Perhaps it’s the conversations with Eddie Izzard’s Gideon that reveal the most about Hannibal’s mindset. He cooks Gideon’s leg with rosemary and apple and then serves it to the man while they discuss cannibalism. “It’s only cannibalism if we’re equals” is one of the more precise summaries of Hannibal’s mindset ever. He feeds Gideon beautiful food to enhance the taste of his flesh, than feeds snails on his flesh to enhance their taste, than feeds the snails back to Gideon. It’s at this point that Gideon cuts right to the heart of an issue the episode has been dancing around. Gideon remarks that this elaborate dining is simply because Hannibal, like the snails, prefers to dine with company, and in this case Gideon is just a poor substitute for Will Graham. It’s no coincidence much of Hannibal’s lecture on Inferno revolves around Judas Iscariot and betrayal. He’s lost a brilliant student and an equal in Will Graham. Of course he’s also lost the only foe that could stand up to him. Gideon’s other cutting remarks revolve around that. He tells Hannibal repeatedly that one day the tables will turn and someone will eat him.
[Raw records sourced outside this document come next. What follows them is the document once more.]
/-- The burst field after Start is the configured code (R197). -/
theorem startedCtl_burstMask (d : Dir) (s : State) : startedCtl d s &&& layout.burstMask = burstCode s.cfg.burst := by
  have hc : ~~~startClears d &&& layout.burstMask = 0 := by cases d <;> decide
  have he : enMask d &&& layout.burstMask = 0 := by cases d <;> decide
  rw [startedCtl, update_within hc, startSets,
    or_and_of_right_eq_zero (and_eq_zero_of_within (selectedEnables_within d s) he), burstCode_within]

/-- What Start does not clear it keeps. -/
theorem startedCtl_rest (d : Dir) (s : State) :
    startedCtl d s &&& ~~~startClears d = s.reg (ctlReg d) &&& ~~~startClears d := by
  have hp : layout.pause &&& ~~~startClears d = 0 := by cases d <;> decide
  have hx : startSets d s &&& ~~~startClears d = 0 :=
    startSets_eq_zero (by cases d <;> decide) (by cases d <;> decide) s
  rw [startedCtl, update_outside BitVec.and_self hx, or_and_of_right_eq_zero hp]

/-- Settles O32: the word Start leaves, field by field. -/
theorem startProgramsSelectionAndBurst : Obligations.StartProgramsSelectionAndBurst := by
  unfold Obligations.StartProgramsSelectionAndBurst
  intro s d h hf
  have hctl : (complete 0 (setFsm d .running (startAccesses d s))).reg (ctlReg d) = startedCtl d s := by
    rw [complete_reg, setFsm_reg, startAccesses_ctl]
  refine ⟨_, exec_start h hf, ?_, ?_, ?_, ?_, ?_, ?_⟩
  · rintro rfl
    exact hctl ▸ startedCtl_enMask .playback s
  · rintro rfl
    exact hctl ▸ startedCtl_enMask .capture s
  · rw [hctl]
    exact (startedCtl_burstMask d s).trans (burstCode_eq_ite s.cfg.burst)
  · rw [hctl]
    exact startedCtl_pause_mute d s
  · rintro rfl
    exact hctl ▸ startedCtl_rest .playback s
  · rintro rfl
    exact ⟨hctl ▸ startedCtl_rest .capture s, hctl ▸ startedCtl_eq_zero (by decide) (by decide) (by decide) s⟩

/-- Settles O33: of the two writes of `CTL(d)` around the write of `INT_MASK`, the first sets `PAUSE` and the second clears it. -/
theorem startUnmasksOnlyWhilePaused : Obligations.StartUnmasksOnlyWhilePaused := by
  unfold Obligations.StartUnmasksOnlyWhilePaused
  intro s d h hf
  have hpause : (s.reg (ctlReg d) ||| layout.pause) &&& layout.pause ≠ 0 := by
    rw [set_within]
    decide
  refine ⟨_, [.rd (ctlReg d) (s.reg (ctlReg d)), .wr (ctlReg d) (s.reg (ctlReg d) ||| layout.pause),
      .rd .intMask (s.reg .intMask)],
    [.rd (ctlReg d) (s.reg (ctlReg d) ||| layout.pause), .wr (ctlReg d) (startedCtl d s)] ++ snapshotEvents d s,
    s.reg .intMask ||| intBytes d, exec_start h hf, ?_, set_within _ _, ⟨_, .tail _ (.head _)⟩, ?_,
    ⟨startedCtl d s, by simp, startedCtl_pause d s⟩, by simp, ?_⟩
  · simp [startAccesses_trace]
  · simpa using hpause
  · simp [wr_not_mem_snapshotEvents]

/-! ### The fields of Stop's word -/

theorem stoppedCtl_enMask (d : Dir) (s : State) : stoppedCtl d s &&& enMask d = 0 := cleared_within (by simp) _
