-- ==== Sys2Proof/Machine/State.lean ====
section
/-! DEFINITION. The state, as plain data: everything the spec gives the machine (rules R6, R7 of 00_scope.md,
R55 to R60 of 10_state.md), the ways a step can stop, and the state right after reset. INVENTORY.md
lists every piece with its rule and its reset value. -/

namespace Sys2Proof
namespace Machine

/-- The Exception levels, the four values of `PSTATE.EL` (R55, decision D22). -/
inductive EL where
  | el0 | el1 | el2 | el3
deriving DecidableEq, Repr

/-- The two fields of `HCR_EL2` the spec knows (R56). -/
structure HcrEl2 where
  tge : Bit
  tid3 : Bit
deriving DecidableEq, Repr

/-- The two fields of `SCR_EL3` the spec knows (R57). -/
structure ScrEl3 where
  tid3 : Bit
  trndr : Bit
deriving DecidableEq, Repr

/-- The inputs of a step, read from the machine at the instant the `MRS` executes (R7). No instruction of
this spec writes one. -/
structure Inputs where
  /-- `PSTATE.EL` (R55). -/
  el : EL
  /-- `EL2Enabled()` (R58, decision D18: no law). -/
  el2Enabled : Bool
  /-- `HCR_EL2` (R56). -/
  hcrEl2 : HcrEl2
  /-- `SCR_EL3` (R57). -/
  scrEl3 : ScrEl3
  /-- `EL3SDDUndefPriority()` (R58, R153). -/
  el3SDDUndefPriority : Bool
  /-- `EL3SDDUndef()` (R58, R153). -/
  el3SDDUndef : Bool
deriving DecidableEq, Repr

/-- A program text: what stands at each address, a parameter of the model that no instruction writes (R80,
decision D17, log entry 16). Addresses rise strictly and lie below 2^64 (`ProgramText.wf`). -/
abbrev ProgramText := List (Nat × FetchItem)

/-- Addresses rise strictly from `lo` on and lie below 2^64. -/
def ProgramText.risesFrom : Nat → ProgramText → Bool
  | _, [] => true
  | lo, (a, _) :: rest => decide (lo ≤ a) && decide (a < 2 ^ 64) && risesFrom (a + 1) rest

/-- The canonical form of a program text: equal texts are equal lists. -/
def ProgramText.wf (p : ProgramText) : Bool := ProgramText.risesFrom 0 p

/-- The machine's state. -/
structure State where
  /-- `X[0]` to `X[30]` (R59); 31 names no register (R108). -/
  x : Vector Word 31
  /-- The address of the instruction about to execute (R60, decision D12). -/
  pc : Word
  /-- The inputs current at this step (R7). -/
  inputs : Inputs
  /-- The inputs of the steps after this one, in order; when none is left the current ones stay
  (log entry 19: DESIGN CHOICE). -/
  laterInputs : List Inputs
  /-- The constants of the implementation, the register's value among them (R6, R22, R23). -/
  config : Config
  /-- The program text (R80). -/
  program : ProgramText
deriving DecidableEq, Repr

/-- How the access ends (R100): exactly one of four kinds. -/
inductive AccessOutcome where
  /-- `X[t, 64] = ID_AA64ISAR0_EL1` (R106). -/
  | completedRead
  /-- `UNDEFINED` (R141). -/
  | undefined
  /-- `AArch64.SystemAccessTrap(target, number)` (R142). -/
  | systemAccessTrap (target : EL) (number : Nat)
  /-- `UnimplementedIDRegister()` (R143). -/
  | unimplementedIDRegister
deriving DecidableEq, Repr

/-- The terminal outcomes (R140, R147, decision D15). The spec describes no entry into a handler, so the run
ends here, with the state of the step before it. -/
inductive Fault where
  /-- The access is UNDEFINED; it names the `pc` of the `MRS` and carries nothing else (R141), and
  `UnimplementedIDRegister()` is merged into it (R143, decision D1). Raised by the `MRS`. Safe: nothing can
  be proved of what follows. -/
  | undefined (pc : Word)
  /-- The access is trapped to `target` with `number`, 0x18 in every case, at `pc`, with the register number
  `t` (R142, R144). Raised by the `MRS`. Safe: nothing can be proved of what follows. -/
  | systemAccessTrap (target : EL) (number : Nat) (pc : Word) (t : RegNum)
deriving DecidableEq, Repr

/-- Why the machine refuses to step. -/
inductive Refusal where
  /-- An instruction whose arm in exec has no meaning yet. No arm raises it. Safe. -/
  | notModelled (mnemonic : String)
  /-- The configuration fails a check, so it is no configuration of this hardware (R53, decision D4). Raised
  by step, before anything is fetched. Safe. -/
  | configRefused (check : ConfigCheck)
  /-- The program text holds nothing at the pc (log entry 17: DESIGN CHOICE). Raised by step. Safe. -/
  | noInstructionAt (pc : Word)
  /-- The write direction to the register's selector (R92, decision D14). Raised by step, from the decoder.
  Safe. -/
  | writeFormToReadOnlyRegister (pc : Word)
  /-- Any other word (R93, decision D14). Raised by step, from the decoder. Safe. -/
  | notInThisSpec (pc : Word)
  /-- An instruction the register's fields name and the spec does not specify (R121). Raised by step, from the
  decoder. Safe. -/
  | namedNotSpecified (n : Named) (pc : Word)
deriving DecidableEq, Repr

/-- The configuration State.reset carries: `FEAT_AA64` true (R2) and EL3 implemented; every other Boolean
false and every field zero (log entry 25: DESIGN CHOICE, every other configuration is as good). -/
def resetConfig : Config :=
  { pRndr := 0, pTlb := 0, pTs := 0, pFhm := 0, pDp := 0, pSm4 := 0, pSm3 := 0, pSha3 := 0
    pRdm := 0, pAtomic := 0, pCrc32 := 0, pSha2 := 0, pSha1 := 0, pAes := 0
    featAA64 := true, featIDST := false, featIDTE3 := false, featRNGTRAP := false, haveEL3 := true
    featFP16 := false, featAdvSIMD := false, featSVEF16F32MM := false
    arch :=
      { atLeast8_1 := false, atLeast8_4 := false, atLeast8_5 := false, atLeast9_7 := false
        is8_1 := false, is8_4 := false, is8_5 := false, is9_7 := false }
    rndrViewTable := Vector.replicate 32 0 }

/-- `PSTATE.EL` right after reset of an implementation `c`, which the spec does not give (R65, R170): with EL3 the
highest implemented level, EL3 (log entry 24: PRESUMED, the family's); without EL3, EL1 (log entry 31: DESIGN
CHOICE, since the configuration does not say whether EL2 is implemented). -/
def resetLevel (c : Config) : EL := if c.haveEL3 then .el3 else .el1

/-- The inputs right after reset of an implementation `c`: the level of `resetLevel`, and every control bit and
predicate clear (log entry 23: DESIGN CHOICE). -/
def resetInputs (c : Config) : Inputs :=
  { el := resetLevel c, el2Enabled := false, hcrEl2 := { tge := 0, tid3 := 0 }, scrEl3 := { tid3 := 0, trndr := 0 }
    el3SDDUndefPriority := false, el3SDDUndef := false }

/-- The state right after reset of an implementation `c`. The register needs no reset value but its one value,
which is in `c` (R64); the spec leaves everything else unspecified (R65, decision D23), so each value here
is the log's: zeros (log entry 23: DESIGN CHOICE), the level of `resetLevel` (log entries 24 and 31), no later
inputs, so that a run from here never changes its inputs (log entry 32: DESIGN CHOICE), and an empty program
text (log entry 26: DESIGN CHOICE). -/
def State.resetOf (c : Config) : State :=
  { x := Vector.replicate 31 0, pc := 0, inputs := resetInputs c, laterInputs := [], config := c
    program := [] }

/-- The machine right after reset. -/
def State.reset : State := State.resetOf resetConfig

end Machine
end Sys2Proof
end

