/-- Settles O22: the fault is the instruction's, and its target and number are the pseudocode's. -/
theorem trapsGoStrictlyUpward : Obligations.TrapsGoStrictlyUpward := by
  intro s target number pc t hstep
  obtain ⟨-, -, ⟨t'⟩, -, -, hexec⟩ := step_fault hstep
  rcases exec_fault.1 hexec with ⟨-, hf⟩ | ⟨target', number', houtcome, hf⟩
  · cases hf
  · cases hf
    obtain ⟨hlevel, hnumber⟩ := accessOutcome_trap houtcome
    exact ⟨hlevel, hnumber, rfl, ne_el3_of_level_lt hlevel⟩

/-! ## Inputs the access does not read (R101 to R105, R107, decision D25) -/

/-- A conjunction reads its second operand only where the first is true. -/
theorem and_eq_and_of_read {a a' b b' : Bool} (ha : a = a') (hb : a = true → b = b') :
    (a && b) = (a' && b') := by
  subst ha
  cases a with
  | false => rfl
  | true => exact hb rfl

theorem el2TgeTrap_congr {u v : Inputs} (henabled : u.el2Enabled = v.el2Enabled)
    (htge : u.el2Enabled = true → u.hcrEl2.tge = v.hcrEl2.tge) : el2TgeTrap u = el2TgeTrap v :=
  and_eq_and_of_read henabled fun h => by rw [htge h]

theorem el2IdTrap_congr {u v : Inputs} (henabled : u.el2Enabled = v.el2Enabled)
    (htid3 : u.el2Enabled = true → u.hcrEl2.tid3 = v.hcrEl2.tid3) : el2IdTrap u = el2IdTrap v :=
  and_eq_and_of_read henabled fun h => by rw [htid3 h]

theorem el3IdTrap_congr {c : Config} {u v : Inputs}
    (htid3 : c.haveEL3 = true → c.featIDTE3 = true → u.scrEl3.tid3 = v.scrEl3.tid3) :
    el3IdTrap c u = el3IdTrap c v := by
  refine and_eq_and_of_read rfl fun h => ?_
  rw [isFeatureImplemented_idte3, Bool.and_eq_true] at h
  rw [htid3 h.1 h.2]

/-- Whichever of its two operands decides the priority test, the other is not read. -/
theorem priorityTest_congr {u v : Inputs} (h : PriorityTestAgrees u v) :
    (u.el3SDDUndefPriority && u.scrEl3.tid3 == 1#1) = (v.el3SDDUndefPriority && v.scrEl3.tid3 == 1#1) := by
  rcases h with ⟨hprio, htid3⟩ | ⟨htid3, hprio⟩
  · exact and_eq_and_of_read hprio fun h => by rw [htid3 h]
  · rw [Bool.and_comm, Bool.and_comm v.el3SDDUndefPriority]
    exact and_eq_and_of_read (by rw [htid3]) fun h => hprio (beq_iff_eq.1 h)

theorem el3IdTrapPriority_congr {c : Config} {u v : Inputs}
    (h : c.haveEL3 = true → c.featIDTE3 = true → PriorityTestAgrees u v) :
    el3IdTrapPriority c u = el3IdTrapPriority c v := by
  have hsplit (w : Inputs) : el3IdTrapPriority c w
      = ((c.haveEL3 && c.featIDTE3) && (w.el3SDDUndefPriority && w.scrEl3.tid3 == 1#1)) := by
    simp only [el3IdTrapPriority, isFeatureImplemented_idte3, Bool.and_assoc, Bool.and_left_comm]
  rw [hsplit, hsplit]
  refine and_eq_and_of_read rfl fun hfeatures => priorityTest_congr ?_
  rw [Bool.and_eq_true] at hfeatures
  exact h hfeatures.1 hfeatures.2

theorem el3IdTrapPriority_eq_true (s : State) :
    el3IdTrapPriority s.config s.inputs = true ↔ El3Armed s ∧ s.inputs.el3SDDUndefPriority = true := by
  rw [el3IdTrapPriority_eq, Bool.and_eq_true, el3IdTrap_eq_true]

/-- The last tests at EL1 and EL2: the EL3 control, and `EL3SDDUndef()` only where it is armed. -/
def el3Tests (c : Config) (u : Inputs) : AccessOutcome :=
  if el3IdTrap c u then if u.el3SDDUndef then .undefined else .systemAccessTrap .el3 trapNumber
  else .completedRead

theorem el3Tests_congr {s : State} {v : Inputs}
    (h : s.config.haveEL3 = true → s.config.featIDTE3 = true →
      s.inputs.scrEl3.tid3 = v.scrEl3.tid3
        ∧ (s.inputs.scrEl3.tid3 = 1#1 → s.inputs.el3SDDUndef = v.el3SDDUndef)) :
    el3Tests s.config s.inputs = el3Tests s.config v := by
  unfold el3Tests
  rw [← el3IdTrap_congr fun h1 h2 => (h h1 h2).1]
  split
  next harmed =>
    obtain ⟨hhave, hidte3, htid3⟩ := (el3IdTrap_eq_true s).1 harmed
    rw [(h hhave hidte3).2 htid3]
  next => rfl

/-- The outcome is the same under inputs that agree where the access reads them. -/
theorem accessOutcome_congr {s : State} {v : Inputs} (h : ConsultedAgree s v) :
    accessOutcome s.config s.inputs = accessOutcome s.config v := by
  cases haa64 : s.config.featAA64 with
  | false => simp [accessOutcome, haa64]
  | true =>
    obtain ⟨hel, htge, hprio, he2, he3, -⟩ := h haa64
    simp only [accessOutcome, isFeatureImplemented_aa64, isFeatureImplemented_idst, haa64, ← hel]
    cases hlevel : s.inputs.el with
    | el0 =>
      cases hidst : s.config.featIDST with
      | false => rfl
      | true =>
        obtain ⟨henabled, htge⟩ := htge hlevel hidst
        rw [el2TgeTrap_congr henabled htge]
    | el1 =>
      rw [← el3IdTrapPriority_congr (hprio (.inl hlevel))]
      by_cases hp : el3IdTrapPriority s.config s.inputs = true
      · simp only [hp, if_true]
      · have hnoprio := (el3IdTrapPriority_eq_true s).not.1 hp
        obtain ⟨henabled, htid3⟩ := he2 hlevel hnoprio
        rw [← el2IdTrap_congr henabled htid3]
        by_cases hi : el2IdTrap s.inputs = true
        · simp only [hi, if_true]
        · have htests := el3Tests_congr (he3 (.inl ⟨hlevel, (el2IdTrap_eq_true s).not.1 hi⟩) hnoprio)
          simp only [hi, hp]
          exact htests
    | el2 =>
      rw [← el3IdTrapPriority_congr (hprio (.inr hlevel))]
      by_cases hp : el3IdTrapPriority s.config s.inputs = true
      · simp only [hp, if_true]
      · have htests := el3Tests_congr (he3 (.inr hlevel) ((el3IdTrapPriority_eq_true s).not.1 hp))
        simp only [hp]
        exact htests
    | el3 => rfl

/-- The inputs reach a completed read's registers and pc through the read value alone. -/
theorem sameOutcome_completedRead (t : RegNum) {s : State} {v : Inputs}
    (h : readValue s.config s.inputs = readValue s.config v) :
    SameOutcome (.next (completedRead t s)) (.next (completedRead t { s with inputs := v })) := by
  simp only [SameOutcome, completedRead_eq, h, and_self]

/-- Settles O23: the outcome is the same, and where the read completes so is the value. -/
theorem unconsultedInputsDoNotMatter : Obligations.UnconsultedInputsDoNotMatter := by
  intro t s v hagree
  have hsame := accessOutcome_congr hagree
  cases houtcome : accessOutcome s.config s.inputs with
  | completedRead =>
    have hcompletes := (accessOutcome_eq_completedRead s).1 houtcome
    obtain ⟨-, -, -, -, -, htrndr⟩ := hagree hcompletes.1
    rw [exec_of_completedRead houtcome, exec_of_completedRead (hsame.symm.trans houtcome)]
    exact sameOutcome_completedRead t (readValue_congr (htrndr hcompletes))
  | undefined =>
    rw [exec_of_undefined houtcome, exec_of_undefined (hsame.symm.trans houtcome), SameOutcome]
  | systemAccessTrap target number =>
    rw [exec_of_trap houtcome, exec_of_trap (hsame.symm.trans houtcome), SameOutcome]
  | unimplementedIDRegister =>
    rw [exec_of_unimplemented houtcome, exec_of_unimplemented (hsame.symm.trans houtcome), SameOutcome]

/-! ## Reads along a run (R74, R106, R107, R109, R112) -/

/-- Settles O36: each step leaves a register or puts a read value in it, under the configuration of the start. -/
theorem registersHoldOnlyReadValues : Obligations.RegistersHoldOnlyReadValues := by
  intro k s i
  have hrun := runFrom_induction
    (P := fun x => x.config = s.config ∧ (x.readX i = s.readX i ∨ ReturnedByARead s.config (x.readX i)))
    ?_ k s ⟨rfl, .inl rfl⟩
  · exact hrun.2
  · rintro x x' hstep ⟨hconfig, hx⟩
    obtain ⟨hkept, -⟩ := step_keeps_constants hstep
    refine ⟨hkept.trans hconfig, ?_⟩
    rcases step_readX hstep i with hsame | hread
    · rwa [hsame]
    · exact .inr (hconfig ▸ hread)

/-- `j` instructions after the next one is `j + 1` after this one. -/
theorem pc_add_four_mul (pc : Word) (j : Nat) :
    pc + 4 + BitVec.ofNat 64 (4 * j) = pc + BitVec.ofNat 64 (4 * (j + 1)) := by
  rw [Nat.mul_succ, Nat.add_comm, BitVec.ofNat_add, BitVec.add_assoc]
  rfl

/-- Settles O37, by induction on the number of steps. -/
theorem pcMovesFourPerStep : Obligations.PcMovesFourPerStep := by
  intro k
  induction k with
  | zero =>
    rintro s _ ⟨⟩
    simp
  | succ k ih =>
    intro s s' hreaches
    obtain ⟨s1, hstep, hrest⟩ := reaches_succ.1 hreaches
    obtain ⟨-, -, hpc, -⟩ := step_next_fields hstep
    rw [ih s1 s' hrest, hpc, pc_add_four_mul]

/-- A run without a stop ends in the configuration it starts in. -/
theorem reaches_config {k : Nat} {s s' : State} (h : Reaches k s s') : s'.config = s.config := by
  obtain ⟨hconfig, -⟩ := runFrom_keeps_constants k s
  rwa [show runFrom k s = _ from h] at hconfig

/-- Settles O38: both reads return the read value of the one configuration. -/
theorem readsOfOneRunAgree : Obligations.ReadsOfOneRunAgree := by
  intro k s s' s1 s2 t t' i j hreaches hfirst hsecond hi hj
  rw [readX_of_exec_next hfirst hi, readX_of_exec_next hsecond hj, reaches_config hreaches]
  refine ⟨by rw [readValue_low, readValue_low], fun hnotrap => ?_, fun htrndr => ?_⟩
  · rw [readValue_of_no_trap hnotrap, readValue_of_no_trap hnotrap]
  · exact readValue_congr fun _ => htrndr

/-- The level is EL3 now and in all later inputs. -/
def StaysAtEL3 (s : State) : Prop := s.inputs.el = .el3 ∧ ∀ u ∈ s.laterInputs, u.el = .el3

theorem takeNextInputs_staysAtEL3 {s : State} (h : StaysAtEL3 s) : StaysAtEL3 s.takeNextInputs := by
  obtain ⟨hnow, hlater⟩ := h
  cases hschedule : s.laterInputs with
  | nil => exact (takeNextInputs_of_nil hschedule).symm ▸ ⟨hnow, hlater⟩
  | cons u rest =>
    rw [takeNextInputs_of_cons hschedule]
    rw [hschedule, List.forall_mem_cons] at hlater
    exact hlater

theorem completedRead_staysAtEL3 (t : RegNum) {s : State} (h : StaysAtEL3 s) :
    StaysAtEL3 (completedRead t s) := by
  rwa [StaysAtEL3, completedRead_inputs, completedRead_laterInputs]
Characters keep asking Hannibal how he feels in this episode. One could write it off as missing the point – Hannibal doesn’t feel anything. Except that’s not entirely true. Hannibal feels betrayed, and it’s not entirely clear how this will affect his actions going forward. His nightmarish relationship with Bedelia seems fascinatingly self-destructive, as does starting his murders again so soon after stealing a fairly successful academic’s identity. But as the episode reminds us, things are rarely what it seems when it comes to Hannibal. When you think you’re about to catch him, that’s when he’s catching you. Hannibal’s actions may seem unhinged but he doesn’t, he seems more in control than ever.
Of course it’s the deliberate obtuseness of this episode that makes it special. It unapologetically fails to fill in the expected blanks, instead opting for an atmospheric and philosophical episode. Not that the show isn’t normally philosophical, but coupled with the increased stylization it really made for a stand-out premiere. The new European locations have injected the show with an impeccable new set, and the episode’s impressionistic editing and cinematography make full use of it. Brian Reitzell’s colourful synthesizers, sparse repeating motifs, and echoey sounds are a welcome return. The show just simply wouldn’t be the same without the visual and sonic stylization. From beautifully symbolic dream sequences to black and white flashbacks to incredibly presented, incredibly macabre dishes (that snail dish arranged on a halved shell look lavish) the show is back and swinging. It’s simultaneously a return to everything that made the show great and delightfully divorced from many of the tangible components of the two past seasons. Already the season seems like it will be rife with intrigue and stressful developments.